Extracted records
=== Section Start ===
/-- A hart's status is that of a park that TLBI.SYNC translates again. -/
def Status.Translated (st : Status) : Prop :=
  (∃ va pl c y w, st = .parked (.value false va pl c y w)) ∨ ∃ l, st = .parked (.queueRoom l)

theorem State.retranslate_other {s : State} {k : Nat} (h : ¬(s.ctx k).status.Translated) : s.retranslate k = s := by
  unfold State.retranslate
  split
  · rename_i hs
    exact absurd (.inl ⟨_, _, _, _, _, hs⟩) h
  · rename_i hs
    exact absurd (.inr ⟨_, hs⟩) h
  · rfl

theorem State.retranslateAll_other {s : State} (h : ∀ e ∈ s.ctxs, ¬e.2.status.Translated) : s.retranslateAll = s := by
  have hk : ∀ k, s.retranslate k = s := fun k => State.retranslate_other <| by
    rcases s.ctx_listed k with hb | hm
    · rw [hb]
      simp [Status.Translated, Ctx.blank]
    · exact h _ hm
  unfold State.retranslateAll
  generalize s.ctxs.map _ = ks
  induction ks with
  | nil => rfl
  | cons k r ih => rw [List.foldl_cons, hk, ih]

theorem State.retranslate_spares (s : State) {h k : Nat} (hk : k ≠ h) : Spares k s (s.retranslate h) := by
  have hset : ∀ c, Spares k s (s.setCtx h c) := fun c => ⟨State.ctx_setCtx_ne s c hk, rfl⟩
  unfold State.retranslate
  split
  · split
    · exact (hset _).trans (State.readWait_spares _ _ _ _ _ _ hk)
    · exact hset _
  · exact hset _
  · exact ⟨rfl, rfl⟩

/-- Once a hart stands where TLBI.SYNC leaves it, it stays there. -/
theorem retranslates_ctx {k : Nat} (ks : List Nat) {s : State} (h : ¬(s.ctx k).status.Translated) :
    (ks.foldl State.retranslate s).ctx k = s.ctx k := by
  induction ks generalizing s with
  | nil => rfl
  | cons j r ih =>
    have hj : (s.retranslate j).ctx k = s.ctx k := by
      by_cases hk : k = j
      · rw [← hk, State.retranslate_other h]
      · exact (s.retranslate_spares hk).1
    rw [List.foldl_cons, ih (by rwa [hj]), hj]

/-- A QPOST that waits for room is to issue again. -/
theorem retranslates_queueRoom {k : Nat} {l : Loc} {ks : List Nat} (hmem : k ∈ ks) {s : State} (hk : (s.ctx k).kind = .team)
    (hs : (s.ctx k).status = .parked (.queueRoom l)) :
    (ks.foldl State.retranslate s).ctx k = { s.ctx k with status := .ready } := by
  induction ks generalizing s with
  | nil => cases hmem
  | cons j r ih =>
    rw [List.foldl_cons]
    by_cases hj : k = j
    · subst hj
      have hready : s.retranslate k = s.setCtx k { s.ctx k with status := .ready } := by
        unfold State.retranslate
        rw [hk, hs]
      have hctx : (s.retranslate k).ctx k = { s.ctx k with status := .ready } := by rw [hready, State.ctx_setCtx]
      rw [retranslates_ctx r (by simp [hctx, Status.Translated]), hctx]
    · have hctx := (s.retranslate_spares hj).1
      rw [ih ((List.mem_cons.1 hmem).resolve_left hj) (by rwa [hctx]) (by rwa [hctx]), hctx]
=== Section End ===
=== Section Start ===
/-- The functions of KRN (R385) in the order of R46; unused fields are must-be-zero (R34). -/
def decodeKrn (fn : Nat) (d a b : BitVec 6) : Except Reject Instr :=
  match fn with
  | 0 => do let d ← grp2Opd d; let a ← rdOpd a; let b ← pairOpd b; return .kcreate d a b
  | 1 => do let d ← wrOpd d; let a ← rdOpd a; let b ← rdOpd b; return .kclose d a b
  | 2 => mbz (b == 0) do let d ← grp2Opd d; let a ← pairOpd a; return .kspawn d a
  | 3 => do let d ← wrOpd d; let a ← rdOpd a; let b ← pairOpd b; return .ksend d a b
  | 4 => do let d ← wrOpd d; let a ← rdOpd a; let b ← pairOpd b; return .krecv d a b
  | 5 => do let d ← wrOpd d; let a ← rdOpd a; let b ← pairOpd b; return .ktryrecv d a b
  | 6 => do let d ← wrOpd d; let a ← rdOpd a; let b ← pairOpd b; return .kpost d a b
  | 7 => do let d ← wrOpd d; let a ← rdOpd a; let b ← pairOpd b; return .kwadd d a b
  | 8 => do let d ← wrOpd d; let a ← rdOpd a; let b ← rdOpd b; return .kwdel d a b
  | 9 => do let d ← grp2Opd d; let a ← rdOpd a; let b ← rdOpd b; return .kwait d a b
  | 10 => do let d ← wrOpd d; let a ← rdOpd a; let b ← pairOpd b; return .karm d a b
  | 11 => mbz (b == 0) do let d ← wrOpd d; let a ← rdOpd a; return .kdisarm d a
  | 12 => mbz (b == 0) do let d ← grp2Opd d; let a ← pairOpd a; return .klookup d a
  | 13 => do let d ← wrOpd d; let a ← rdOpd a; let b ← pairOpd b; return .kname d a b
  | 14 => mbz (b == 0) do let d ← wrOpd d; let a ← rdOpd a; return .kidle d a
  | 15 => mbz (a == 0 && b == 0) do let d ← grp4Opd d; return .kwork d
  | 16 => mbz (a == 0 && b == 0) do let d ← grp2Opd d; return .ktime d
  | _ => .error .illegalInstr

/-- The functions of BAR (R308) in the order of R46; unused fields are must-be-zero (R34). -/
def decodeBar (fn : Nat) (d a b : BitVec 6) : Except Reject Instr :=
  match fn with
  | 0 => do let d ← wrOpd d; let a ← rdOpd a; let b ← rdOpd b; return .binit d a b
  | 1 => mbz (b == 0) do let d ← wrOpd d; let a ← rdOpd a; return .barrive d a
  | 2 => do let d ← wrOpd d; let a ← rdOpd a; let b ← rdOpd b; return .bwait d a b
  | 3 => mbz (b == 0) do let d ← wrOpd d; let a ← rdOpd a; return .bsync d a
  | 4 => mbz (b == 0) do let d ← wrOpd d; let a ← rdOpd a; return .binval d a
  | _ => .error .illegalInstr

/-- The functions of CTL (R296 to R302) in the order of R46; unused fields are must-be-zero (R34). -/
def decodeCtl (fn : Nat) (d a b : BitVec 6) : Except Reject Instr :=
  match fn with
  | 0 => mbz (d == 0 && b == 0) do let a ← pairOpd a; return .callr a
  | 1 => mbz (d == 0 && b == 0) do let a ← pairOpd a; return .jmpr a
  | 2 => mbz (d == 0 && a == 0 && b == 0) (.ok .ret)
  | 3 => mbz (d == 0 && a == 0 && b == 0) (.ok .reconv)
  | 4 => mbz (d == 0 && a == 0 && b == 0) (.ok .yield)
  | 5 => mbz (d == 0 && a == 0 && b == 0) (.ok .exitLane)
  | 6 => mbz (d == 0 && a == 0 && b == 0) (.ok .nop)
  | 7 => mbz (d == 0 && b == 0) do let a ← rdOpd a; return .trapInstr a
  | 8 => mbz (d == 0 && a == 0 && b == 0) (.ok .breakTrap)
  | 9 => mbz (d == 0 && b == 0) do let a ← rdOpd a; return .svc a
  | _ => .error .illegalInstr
=== Section End ===
=== Section Start ===
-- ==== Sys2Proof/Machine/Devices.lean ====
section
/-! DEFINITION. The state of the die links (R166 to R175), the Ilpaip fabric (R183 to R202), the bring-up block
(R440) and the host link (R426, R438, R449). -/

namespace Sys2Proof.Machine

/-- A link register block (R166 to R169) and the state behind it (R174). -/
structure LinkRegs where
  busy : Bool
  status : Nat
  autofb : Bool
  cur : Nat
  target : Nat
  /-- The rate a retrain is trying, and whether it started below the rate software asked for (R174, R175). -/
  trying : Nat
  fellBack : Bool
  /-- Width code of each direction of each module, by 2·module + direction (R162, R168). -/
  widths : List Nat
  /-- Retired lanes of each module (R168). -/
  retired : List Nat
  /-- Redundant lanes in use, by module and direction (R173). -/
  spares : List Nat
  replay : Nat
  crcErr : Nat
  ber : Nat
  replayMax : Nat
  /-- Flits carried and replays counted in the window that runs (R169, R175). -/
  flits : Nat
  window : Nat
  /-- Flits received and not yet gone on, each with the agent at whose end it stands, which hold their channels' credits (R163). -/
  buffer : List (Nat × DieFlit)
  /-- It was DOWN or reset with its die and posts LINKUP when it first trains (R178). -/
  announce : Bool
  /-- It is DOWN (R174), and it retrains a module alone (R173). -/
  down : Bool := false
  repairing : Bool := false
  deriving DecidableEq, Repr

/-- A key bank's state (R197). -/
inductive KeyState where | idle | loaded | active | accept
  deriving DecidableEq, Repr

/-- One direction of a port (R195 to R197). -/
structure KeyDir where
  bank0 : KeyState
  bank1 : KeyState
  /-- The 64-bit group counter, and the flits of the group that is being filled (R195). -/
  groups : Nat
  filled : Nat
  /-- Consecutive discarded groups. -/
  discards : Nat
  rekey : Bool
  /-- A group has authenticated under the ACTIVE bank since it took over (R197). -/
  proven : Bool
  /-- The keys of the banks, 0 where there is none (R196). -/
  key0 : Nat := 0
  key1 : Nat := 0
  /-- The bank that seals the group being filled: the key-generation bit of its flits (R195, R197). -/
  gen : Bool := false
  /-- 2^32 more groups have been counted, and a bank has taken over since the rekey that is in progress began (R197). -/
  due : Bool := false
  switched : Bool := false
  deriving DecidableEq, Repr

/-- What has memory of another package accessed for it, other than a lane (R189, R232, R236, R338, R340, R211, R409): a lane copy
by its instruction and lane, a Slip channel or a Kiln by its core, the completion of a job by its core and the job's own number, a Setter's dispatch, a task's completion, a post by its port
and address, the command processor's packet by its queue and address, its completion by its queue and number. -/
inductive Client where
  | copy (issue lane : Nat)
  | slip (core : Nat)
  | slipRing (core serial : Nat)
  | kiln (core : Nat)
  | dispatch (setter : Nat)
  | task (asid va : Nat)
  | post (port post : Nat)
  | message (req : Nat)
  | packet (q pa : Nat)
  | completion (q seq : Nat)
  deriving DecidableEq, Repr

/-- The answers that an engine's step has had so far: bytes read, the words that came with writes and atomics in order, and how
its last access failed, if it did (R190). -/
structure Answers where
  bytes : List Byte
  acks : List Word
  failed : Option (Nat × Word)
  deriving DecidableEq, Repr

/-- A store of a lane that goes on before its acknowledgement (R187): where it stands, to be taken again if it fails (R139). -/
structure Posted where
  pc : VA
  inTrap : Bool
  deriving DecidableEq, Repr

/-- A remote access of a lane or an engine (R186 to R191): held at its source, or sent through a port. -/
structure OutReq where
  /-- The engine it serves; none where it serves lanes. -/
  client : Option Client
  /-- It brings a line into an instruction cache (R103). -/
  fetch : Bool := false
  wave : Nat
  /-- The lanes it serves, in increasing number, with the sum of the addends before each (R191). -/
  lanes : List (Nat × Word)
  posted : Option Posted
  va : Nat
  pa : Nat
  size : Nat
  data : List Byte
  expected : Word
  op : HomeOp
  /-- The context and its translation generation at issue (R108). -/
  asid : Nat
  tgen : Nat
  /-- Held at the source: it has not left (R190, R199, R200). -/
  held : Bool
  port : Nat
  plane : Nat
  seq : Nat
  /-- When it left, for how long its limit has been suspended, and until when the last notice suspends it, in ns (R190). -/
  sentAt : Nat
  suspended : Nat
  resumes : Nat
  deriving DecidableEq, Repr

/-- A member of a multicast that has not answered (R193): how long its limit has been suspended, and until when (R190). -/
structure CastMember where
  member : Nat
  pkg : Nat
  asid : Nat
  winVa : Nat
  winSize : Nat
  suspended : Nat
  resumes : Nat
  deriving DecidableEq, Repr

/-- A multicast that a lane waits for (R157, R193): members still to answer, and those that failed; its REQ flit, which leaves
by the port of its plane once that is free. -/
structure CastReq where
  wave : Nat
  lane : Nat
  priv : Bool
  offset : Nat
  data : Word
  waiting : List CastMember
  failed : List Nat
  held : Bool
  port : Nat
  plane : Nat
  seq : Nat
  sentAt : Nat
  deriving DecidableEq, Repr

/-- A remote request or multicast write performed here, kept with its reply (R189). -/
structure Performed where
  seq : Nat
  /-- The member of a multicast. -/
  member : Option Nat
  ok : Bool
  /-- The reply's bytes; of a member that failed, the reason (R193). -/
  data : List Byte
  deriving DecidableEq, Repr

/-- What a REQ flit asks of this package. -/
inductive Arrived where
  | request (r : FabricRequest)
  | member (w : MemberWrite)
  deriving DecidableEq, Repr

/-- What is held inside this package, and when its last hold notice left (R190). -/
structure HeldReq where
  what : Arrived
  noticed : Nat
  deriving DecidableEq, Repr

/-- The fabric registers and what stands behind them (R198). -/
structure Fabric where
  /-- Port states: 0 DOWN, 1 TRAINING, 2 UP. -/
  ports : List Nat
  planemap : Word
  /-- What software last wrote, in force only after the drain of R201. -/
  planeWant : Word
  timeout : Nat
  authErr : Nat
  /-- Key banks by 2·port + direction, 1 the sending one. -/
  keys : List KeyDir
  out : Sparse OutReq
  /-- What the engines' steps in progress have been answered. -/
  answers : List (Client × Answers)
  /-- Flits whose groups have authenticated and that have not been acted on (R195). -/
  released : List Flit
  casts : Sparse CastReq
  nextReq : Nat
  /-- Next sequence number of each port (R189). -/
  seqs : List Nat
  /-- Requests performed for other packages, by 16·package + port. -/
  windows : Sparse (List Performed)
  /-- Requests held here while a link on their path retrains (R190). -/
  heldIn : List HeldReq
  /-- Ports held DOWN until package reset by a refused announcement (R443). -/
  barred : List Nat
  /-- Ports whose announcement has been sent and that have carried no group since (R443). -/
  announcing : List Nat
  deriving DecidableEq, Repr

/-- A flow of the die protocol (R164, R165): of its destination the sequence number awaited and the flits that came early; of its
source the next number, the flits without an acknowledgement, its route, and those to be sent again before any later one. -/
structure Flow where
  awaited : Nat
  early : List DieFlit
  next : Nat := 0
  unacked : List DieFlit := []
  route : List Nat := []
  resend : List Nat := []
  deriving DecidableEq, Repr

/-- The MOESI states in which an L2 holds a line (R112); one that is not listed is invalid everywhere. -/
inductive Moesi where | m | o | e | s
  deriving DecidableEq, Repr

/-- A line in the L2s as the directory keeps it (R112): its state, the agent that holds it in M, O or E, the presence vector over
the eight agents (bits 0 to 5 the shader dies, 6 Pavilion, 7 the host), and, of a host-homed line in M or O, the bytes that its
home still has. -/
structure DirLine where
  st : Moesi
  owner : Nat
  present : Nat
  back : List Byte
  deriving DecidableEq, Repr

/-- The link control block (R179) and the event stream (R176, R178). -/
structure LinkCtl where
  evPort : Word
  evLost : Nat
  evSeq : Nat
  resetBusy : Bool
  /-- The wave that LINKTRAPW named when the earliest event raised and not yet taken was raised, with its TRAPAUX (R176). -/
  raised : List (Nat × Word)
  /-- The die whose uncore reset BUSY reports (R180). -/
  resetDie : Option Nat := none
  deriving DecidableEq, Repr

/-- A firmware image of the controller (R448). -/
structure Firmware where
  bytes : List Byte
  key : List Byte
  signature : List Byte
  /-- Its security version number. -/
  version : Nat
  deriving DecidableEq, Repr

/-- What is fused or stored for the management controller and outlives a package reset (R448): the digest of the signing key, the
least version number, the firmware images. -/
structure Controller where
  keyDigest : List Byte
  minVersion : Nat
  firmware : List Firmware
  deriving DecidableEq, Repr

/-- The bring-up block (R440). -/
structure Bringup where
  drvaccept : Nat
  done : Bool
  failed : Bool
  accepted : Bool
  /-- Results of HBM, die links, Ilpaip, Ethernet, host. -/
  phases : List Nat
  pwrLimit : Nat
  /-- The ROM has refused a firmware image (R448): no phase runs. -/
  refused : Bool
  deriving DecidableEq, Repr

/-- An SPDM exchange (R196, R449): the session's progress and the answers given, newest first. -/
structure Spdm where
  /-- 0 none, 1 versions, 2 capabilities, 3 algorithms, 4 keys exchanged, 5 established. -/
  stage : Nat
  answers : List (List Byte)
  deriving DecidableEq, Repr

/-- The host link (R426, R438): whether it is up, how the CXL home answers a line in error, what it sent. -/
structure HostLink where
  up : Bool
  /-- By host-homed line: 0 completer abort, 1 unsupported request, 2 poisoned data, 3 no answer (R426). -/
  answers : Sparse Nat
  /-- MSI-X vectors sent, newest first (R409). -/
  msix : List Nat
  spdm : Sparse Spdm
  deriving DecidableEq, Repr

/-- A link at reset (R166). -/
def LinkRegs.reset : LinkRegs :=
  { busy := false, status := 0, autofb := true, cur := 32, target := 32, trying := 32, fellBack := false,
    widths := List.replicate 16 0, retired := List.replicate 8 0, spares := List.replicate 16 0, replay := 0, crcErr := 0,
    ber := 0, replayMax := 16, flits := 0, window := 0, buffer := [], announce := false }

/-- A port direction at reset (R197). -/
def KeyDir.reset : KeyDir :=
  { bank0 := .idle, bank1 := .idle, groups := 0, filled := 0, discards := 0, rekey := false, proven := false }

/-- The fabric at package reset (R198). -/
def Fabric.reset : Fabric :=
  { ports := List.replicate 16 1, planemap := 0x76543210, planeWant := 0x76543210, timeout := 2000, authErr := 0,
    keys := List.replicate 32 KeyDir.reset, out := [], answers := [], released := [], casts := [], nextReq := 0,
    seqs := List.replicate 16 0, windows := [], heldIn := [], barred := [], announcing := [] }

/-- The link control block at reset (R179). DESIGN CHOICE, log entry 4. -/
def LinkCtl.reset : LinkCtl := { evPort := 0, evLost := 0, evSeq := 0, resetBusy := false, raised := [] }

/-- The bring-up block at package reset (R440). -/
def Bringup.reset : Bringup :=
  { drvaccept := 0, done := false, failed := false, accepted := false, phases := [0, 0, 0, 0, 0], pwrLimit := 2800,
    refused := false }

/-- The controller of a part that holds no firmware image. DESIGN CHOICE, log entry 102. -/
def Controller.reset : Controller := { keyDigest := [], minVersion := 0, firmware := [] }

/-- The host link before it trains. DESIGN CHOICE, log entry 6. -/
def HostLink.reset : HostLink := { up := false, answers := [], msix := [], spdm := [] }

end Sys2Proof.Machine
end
=== Section End ===
# [Problem]
Once the line with "seqs : List Nat" is found in the records above, print exactly that line and every line after it through the line with "unacked : List DieFlit := []".

# [Task result]
  seqs : List Nat
  /-- Requests performed for other packages, by 16·package + port. -/
  windows : Sparse (List Performed)
  /-- Requests held here while a link on their path retrains (R190). -/
  heldIn : List HeldReq
  /-- Ports held DOWN until package reset by a refused announcement (R443). -/
  barred : List Nat
  /-- Ports whose announcement has been sent and that have carried no group since (R443). -/
  announcing : List Nat
  deriving DecidableEq, Repr

/-- A flow of the die protocol (R164, R165): of its destination the sequence number awaited and the flits that came early; of its
source the next number, the flits without an acknowledgement, its route, and those to be sent again before any later one. -/
structure Flow where
  awaited : Nat
  early : List DieFlit
  next : Nat := 0
  unacked : List DieFlit := []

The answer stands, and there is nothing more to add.